Records from a data collection =>
----
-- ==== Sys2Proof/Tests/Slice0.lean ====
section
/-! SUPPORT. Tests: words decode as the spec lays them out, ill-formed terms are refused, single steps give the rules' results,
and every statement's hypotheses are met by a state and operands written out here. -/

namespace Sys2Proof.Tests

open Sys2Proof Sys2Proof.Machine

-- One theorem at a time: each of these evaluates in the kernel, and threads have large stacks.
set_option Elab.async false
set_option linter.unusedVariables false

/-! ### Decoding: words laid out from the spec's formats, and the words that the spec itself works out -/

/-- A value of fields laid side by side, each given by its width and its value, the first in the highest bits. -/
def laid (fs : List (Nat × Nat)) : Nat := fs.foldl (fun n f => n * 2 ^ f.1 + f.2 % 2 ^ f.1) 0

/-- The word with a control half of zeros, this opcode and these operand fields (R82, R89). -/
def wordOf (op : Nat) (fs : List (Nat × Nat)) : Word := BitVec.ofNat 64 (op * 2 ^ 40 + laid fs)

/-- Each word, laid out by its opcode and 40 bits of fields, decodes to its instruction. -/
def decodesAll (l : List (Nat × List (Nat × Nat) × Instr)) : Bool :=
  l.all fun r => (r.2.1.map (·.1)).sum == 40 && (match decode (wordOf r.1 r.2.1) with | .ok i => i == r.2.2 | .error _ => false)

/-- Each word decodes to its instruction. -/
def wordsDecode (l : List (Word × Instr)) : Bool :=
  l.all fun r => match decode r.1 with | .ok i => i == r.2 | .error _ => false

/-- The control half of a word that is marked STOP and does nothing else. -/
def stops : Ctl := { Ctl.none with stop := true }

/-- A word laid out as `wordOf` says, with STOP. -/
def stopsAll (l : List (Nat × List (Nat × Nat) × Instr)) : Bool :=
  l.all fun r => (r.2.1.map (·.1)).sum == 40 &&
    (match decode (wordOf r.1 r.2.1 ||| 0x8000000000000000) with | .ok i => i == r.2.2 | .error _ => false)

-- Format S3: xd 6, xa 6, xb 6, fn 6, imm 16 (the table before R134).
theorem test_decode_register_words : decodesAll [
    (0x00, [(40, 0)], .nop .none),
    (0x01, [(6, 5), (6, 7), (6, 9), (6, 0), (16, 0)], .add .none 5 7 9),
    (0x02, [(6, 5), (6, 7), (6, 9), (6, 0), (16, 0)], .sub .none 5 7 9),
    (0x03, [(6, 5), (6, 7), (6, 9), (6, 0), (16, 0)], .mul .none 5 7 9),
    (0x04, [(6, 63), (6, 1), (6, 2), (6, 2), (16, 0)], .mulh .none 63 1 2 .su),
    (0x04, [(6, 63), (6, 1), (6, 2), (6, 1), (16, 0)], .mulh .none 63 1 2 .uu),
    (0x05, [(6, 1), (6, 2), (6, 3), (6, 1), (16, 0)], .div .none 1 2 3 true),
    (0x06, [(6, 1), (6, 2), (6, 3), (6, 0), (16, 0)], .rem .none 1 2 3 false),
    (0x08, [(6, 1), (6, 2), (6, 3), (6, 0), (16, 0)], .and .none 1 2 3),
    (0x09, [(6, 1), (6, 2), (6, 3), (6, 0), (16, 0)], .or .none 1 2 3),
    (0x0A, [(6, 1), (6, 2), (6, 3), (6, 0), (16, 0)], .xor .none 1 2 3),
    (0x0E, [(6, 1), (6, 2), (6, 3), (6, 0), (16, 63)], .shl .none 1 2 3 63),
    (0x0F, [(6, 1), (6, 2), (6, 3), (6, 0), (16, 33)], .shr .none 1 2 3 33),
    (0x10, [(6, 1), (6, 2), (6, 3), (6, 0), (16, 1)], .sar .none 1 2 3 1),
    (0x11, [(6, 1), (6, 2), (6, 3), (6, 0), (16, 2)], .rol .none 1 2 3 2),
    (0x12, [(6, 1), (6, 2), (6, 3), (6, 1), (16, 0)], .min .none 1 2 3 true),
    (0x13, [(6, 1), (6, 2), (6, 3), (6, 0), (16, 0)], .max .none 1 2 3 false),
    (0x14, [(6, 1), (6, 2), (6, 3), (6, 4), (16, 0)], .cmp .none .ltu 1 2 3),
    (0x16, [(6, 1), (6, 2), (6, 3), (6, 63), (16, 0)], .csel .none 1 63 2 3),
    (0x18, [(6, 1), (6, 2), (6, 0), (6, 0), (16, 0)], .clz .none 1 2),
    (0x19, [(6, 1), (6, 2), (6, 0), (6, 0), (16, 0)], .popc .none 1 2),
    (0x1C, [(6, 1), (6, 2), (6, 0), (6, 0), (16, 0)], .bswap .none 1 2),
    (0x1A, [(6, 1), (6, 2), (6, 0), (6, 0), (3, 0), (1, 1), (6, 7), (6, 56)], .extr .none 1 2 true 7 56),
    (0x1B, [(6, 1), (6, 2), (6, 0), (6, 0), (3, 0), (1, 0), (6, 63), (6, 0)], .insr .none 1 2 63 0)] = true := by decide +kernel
----
What needs to be done => Reproduce, word for word and in full, only the lines above that start at the line with "with STOP. -/" and run through the line with "(16, 0)], .clz", both ends included.

Response area =>
/-- A word laid out as `wordOf` says, with STOP. -/
def stopsAll (l : List (Nat × List (Nat × Nat) × Instr)) : Bool :=
  l.all fun r => (r.2.1.map (·.1)).sum == 40 &&
    (match decode (wordOf r.1 r.2.1 ||| 0x8000000000000000) with | .ok i => i == r.2.2 | .error _ => false)

-- Format S3: xd 6, xa 6, xb 6, fn 6, imm 16 (the table before R134).
theorem test_decode_register_words : decodesAll [
    (0x00, [(40, 0)], .nop .none),
    (0x01, [(6, 5), (6, 7), (6, 9), (6, 0), (16, 0)], .add .none 5 7 9),
    (0x02, [(6, 5), (6, 7), (6, 9), (6, 0), (16, 0)], .sub .none 5 7 9),
    (0x03, [(6, 5), (6, 7), (6, 9), (6, 0), (16, 0)], .mul .none 5 7 9),
    (0x04, [(6, 63), (6, 1), (6, 2), (6, 2), (16, 0)], .mulh .none 63 1 2 .su),
    (0x04, [(6, 63), (6, 1), (6, 2), (6, 1), (16, 0)], .mulh .none 63 1 2 .uu),
    (0x05, [(6, 1), (6, 2), (6, 3), (6, 1), (16, 0)], .div .none 1 2 3 true),
    (0x06, [(6, 1), (6, 2), (6, 3), (6, 0), (16, 0)], .rem .none 1 2 3 false),
    (0x08, [(6, 1), (6, 2), (6, 3), (6, 0), (16, 0)], .and .none 1 2 3),
    (0x09, [(6, 1), (6, 2), (6, 3), (6, 0), (16, 0)], .or .none 1 2 3),
    (0x0A, [(6, 1), (6, 2), (6, 3), (6, 0), (16, 0)], .xor .none 1 2 3),
    (0x0E, [(6, 1), (6, 2), (6, 3), (6, 0), (16, 63)], .shl .none 1 2 3 63),
    (0x0F, [(6, 1), (6, 2), (6, 3), (6, 0), (16, 33)], .shr .none 1 2 3 33),
    (0x10, [(6, 1), (6, 2), (6, 3), (6, 0), (16, 1)], .sar .none 1 2 3 1),
    (0x11, [(6, 1), (6, 2), (6, 3), (6, 0), (16, 2)], .rol .none 1 2 3 2),
    (0x12, [(6, 1), (6, 2), (6, 3), (6, 1), (16, 0)], .min .none 1 2 3 true),
    (0x13, [(6, 1), (6, 2), (6, 3), (6, 0), (16, 0)], .max .none 1 2 3 false),
    (0x14, [(6, 1), (6, 2), (6, 3), (6, 4), (16, 0)], .cmp .none .ltu 1 2 3),
    (0x16, [(6, 1), (6, 2), (6, 3), (6, 63), (16, 0)], .csel .none 1 63 2 3),
    (0x18, [(6, 1), (6, 2), (6, 0), (6, 0), (16, 0)], .clz .none 1 2),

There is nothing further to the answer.